* **TASK DATA**
⟨

-- ==== Sys2Proof/WellFormed.lean ====
section
/-! DEFINITION. Which terms of `Instr` are commands that can reach the part: numbers inside the
ranges of section 5 of the scope file, frames no longer than the envelope carries, and frames that
are the row they stand under. -/

namespace Sys2Proof

open Machine

/-- A command frame with this payload can be sent and is the row `i`. -/
def commandWellFormed (i : Instr) : Bool :=
  match payloadOf i with
  | some (panel, payload) => payload.length ≤ 64 && decide (commandOf panel payload = i)
  | none => false

/-- The flaws of an erase or a program name bytes of one block (R140). -/
def flawsWellFormed (flaws : List (Nat × Byte)) : Bool := flaws.all (fun f => f.1 < 64)

/-- The terms that stand for a command or an event of the part. -/
def Instr.wellFormed (i : Instr) : Bool :=
  match i with
  | .start => true
  | .startDone => true
  | .badFrame bytes => receive bytes == .bad
  | .byteGap bytes => receive bytes == .unfinished
  | .scanFrame _ payload => payload.length ≤ 64
  | .silenceTimerExpiry board => board < 32
  | .pizzicatoExpiry => true
  | .pulseEnd unit note => unit < 8 && note < 49
  | .restEnd unit note => unit < 8 && note < 49
  | .reiteratorBeat unit => unit < 8
  | .trapPulseEnd channel => channel < 32
  | .trapRestEnd channel => channel < 32
  | .trapBeat channel => channel < 32
  | .phaseEnd tremulant => tremulant < 12
  | .stepEnd channel => channel < 2
  | .tabDriveFrameComplete => true
  | .settleExpiry => true
  | .replyFrameComplete => true
  | .boardFrameComplete _ => true
  | .refreshSweep => true
  | .eraseEnd flaws => flawsWellFormed flaws
  | .programEnd flaws => flawsWellFormed flaws
  | .verifyEnd => true
  | .startAfresh => true
  | .msStep => true
  | .powerLoss => true
  | .unknownCommand p ps => commandWellFormed (.unknownCommand p ps)
  | .loadEntry p ps => commandWellFormed (.loadEntry p ps)
  | .readEntry p ps => commandWellFormed (.readEntry p ps)
  | .fillEntries p ps => commandWellFormed (.fillEntries p ps)
  | .searchReferences p ps => commandWellFormed (.searchReferences p ps)
  | .commitTables p ps => commandWellFormed (.commitTables p ps)
  | .copyLevel p ps => commandWellFormed (.copyLevel p ps)
  | .capture p ps => commandWellFormed (.capture p ps)
  | .recall p ps => commandWellFormed (.recall p ps)
  | .cancel p ps => commandWellFormed (.cancel p ps)
  | .pop p ps => commandWellFormed (.pop p ps)
  | .setStops p ps => commandWellFormed (.setStops p ps)
  | .selectLevel p ps => commandWellFormed (.selectLevel p ps)
  | .lockLevel p ps => commandWellFormed (.lockLevel p ps)
  | .unlockLevel p ps => commandWellFormed (.unlockLevel p ps)
  | .clearTabFault p ps => commandWellFormed (.clearTabFault p ps)
  | .cueTrigger p ps => commandWellFormed (.cueTrigger p ps)
  | .cueHoldOn p ps => commandWellFormed (.cueHoldOn p ps)
  | .cueHoldOff p ps => commandWellFormed (.cueHoldOff p ps)
  | .setReiteration p ps => commandWellFormed (.setReiteration p ps)
  | .setReiterationTrap p ps => commandWellFormed (.setReiterationTrap p ps)
  | .setTremulant p ps => commandWellFormed (.setTremulant p ps)
  | .assignShoe p ps => commandWellFormed (.assignShoe p ps)
  | .soundPipe p ps => commandWellFormed (.soundPipe p ps)
  | .silencePipe p ps => commandWellFormed (.silencePipe p ps)
  | .silenceDirect p ps => commandWellFormed (.silenceDirect p ps)
  | .mute p ps => commandWellFormed (.mute p ps)
  | .unmute p ps => commandWellFormed (.unmute p ps)
  | .releaseAll p ps => commandWellFormed (.releaseAll p ps)
  | .readStatus p ps => commandWellFormed (.readStatus p ps)
  | .acknowledge p ps => commandWellFormed (.acknowledge p ps)
  | .forceCause p ps => commandWellFormed (.forceCause p ps)
  | .restart p ps => commandWellFormed (.restart p ps)

end Sys2Proof
end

⟩

Each line of the data must be set down again as it is.

-- ==== Sys2Proof/WellFormed.lean ====
section
/-! DEFINITION. Which terms of `Instr` are commands that can reach the part: numbers inside the
ranges of section 5 of the scope file, frames no longer than the envelope carries, and frames that
are the row they stand under. -/

namespace Sys2Proof

open Machine

/-- A command frame with this payload can be sent and is the row `i`. -/
def commandWellFormed (i : Instr) : Bool :=
  match payloadOf i with
  | some (panel, payload) => payload.length ≤ 64 && decide (commandOf panel payload = i)
  | none => false

/-- The flaws of an erase or a program name bytes of one block (R140). -/
def flawsWellFormed (flaws : List (Nat × Byte)) : Bool := flaws.all (fun f => f.1 < 64)

/-- The terms that stand for a command or an event of the part. -/
def Instr.wellFormed (i : Instr) : Bool :=
  match i with
  | .start => true
  | .startDone => true
  | .badFrame bytes => receive bytes == .bad
  | .byteGap bytes => receive bytes == .unfinished
  | .scanFrame _ payload => payload.length ≤ 64
  | .silenceTimerExpiry board => board < 32
  | .pizzicatoExpiry => true
  | .pulseEnd unit note => unit < 8 && note < 49
  | .restEnd unit note => unit < 8 && note < 49
  | .reiteratorBeat unit => unit < 8
  | .trapPulseEnd channel => channel < 32
  | .trapRestEnd channel => channel < 32
  | .trapBeat channel => channel < 32
  | .phaseEnd tremulant => tremulant < 12
  | .stepEnd channel => channel < 2
  | .tabDriveFrameComplete => true
  | .settleExpiry => true
  | .replyFrameComplete => true
  | .boardFrameComplete _ => true
  | .refreshSweep => true
  | .eraseEnd flaws => flawsWellFormed flaws
  | .programEnd flaws => flawsWellFormed flaws
  | .verifyEnd => true
  | .startAfresh => true
  | .msStep => true
  | .powerLoss => true
  | .unknownCommand p ps => commandWellFormed (.unknownCommand p ps)
  | .loadEntry p ps => commandWellFormed (.loadEntry p ps)
  | .readEntry p ps => commandWellFormed (.readEntry p ps)
  | .fillEntries p ps => commandWellFormed (.fillEntries p ps)
  | .searchReferences p ps => commandWellFormed (.searchReferences p ps)
  | .commitTables p ps => commandWellFormed (.commitTables p ps)
  | .copyLevel p ps => commandWellFormed (.copyLevel p ps)
  | .capture p ps => commandWellFormed (.capture p ps)
  | .recall p ps => commandWellFormed (.recall p ps)
  | .cancel p ps => commandWellFormed (.cancel p ps)
  | .pop p ps => commandWellFormed (.pop p ps)
  | .setStops p ps => commandWellFormed (.setStops p ps)
  | .selectLevel p ps => commandWellFormed (.selectLevel p ps)
  | .lockLevel p ps => commandWellFormed (.lockLevel p ps)
  | .unlockLevel p ps => commandWellFormed (.unlockLevel p ps)
  | .clearTabFault p ps => commandWellFormed (.clearTabFault p ps)
  | .cueTrigger p ps => commandWellFormed (.cueTrigger p ps)
  | .cueHoldOn p ps => commandWellFormed (.cueHoldOn p ps)
  | .cueHoldOff p ps => commandWellFormed (.cueHoldOff p ps)
  | .setReiteration p ps => commandWellFormed (.setReiteration p ps)
  | .setReiterationTrap p ps => commandWellFormed (.setReiterationTrap p ps)
  | .setTremulant p ps => commandWellFormed (.setTremulant p ps)
  | .assignShoe p ps => commandWellFormed (.assignShoe p ps)
  | .soundPipe p ps => commandWellFormed (.soundPipe p ps)
  | .silencePipe p ps => commandWellFormed (.silencePipe p ps)
  | .silenceDirect p ps => commandWellFormed (.silenceDirect p ps)
  | .mute p ps => commandWellFormed (.mute p ps)
  | .unmute p ps => commandWellFormed (.unmute p ps)
  | .releaseAll p ps => commandWellFormed (.releaseAll p ps)
  | .readStatus p ps => commandWellFormed (.readStatus p ps)
  | .acknowledge p ps => commandWellFormed (.acknowledge p ps)
  | .forceCause p ps => commandWellFormed (.forceCause p ps)
  | .restart p ps => commandWellFormed (.restart p ps)

end Sys2Proof
end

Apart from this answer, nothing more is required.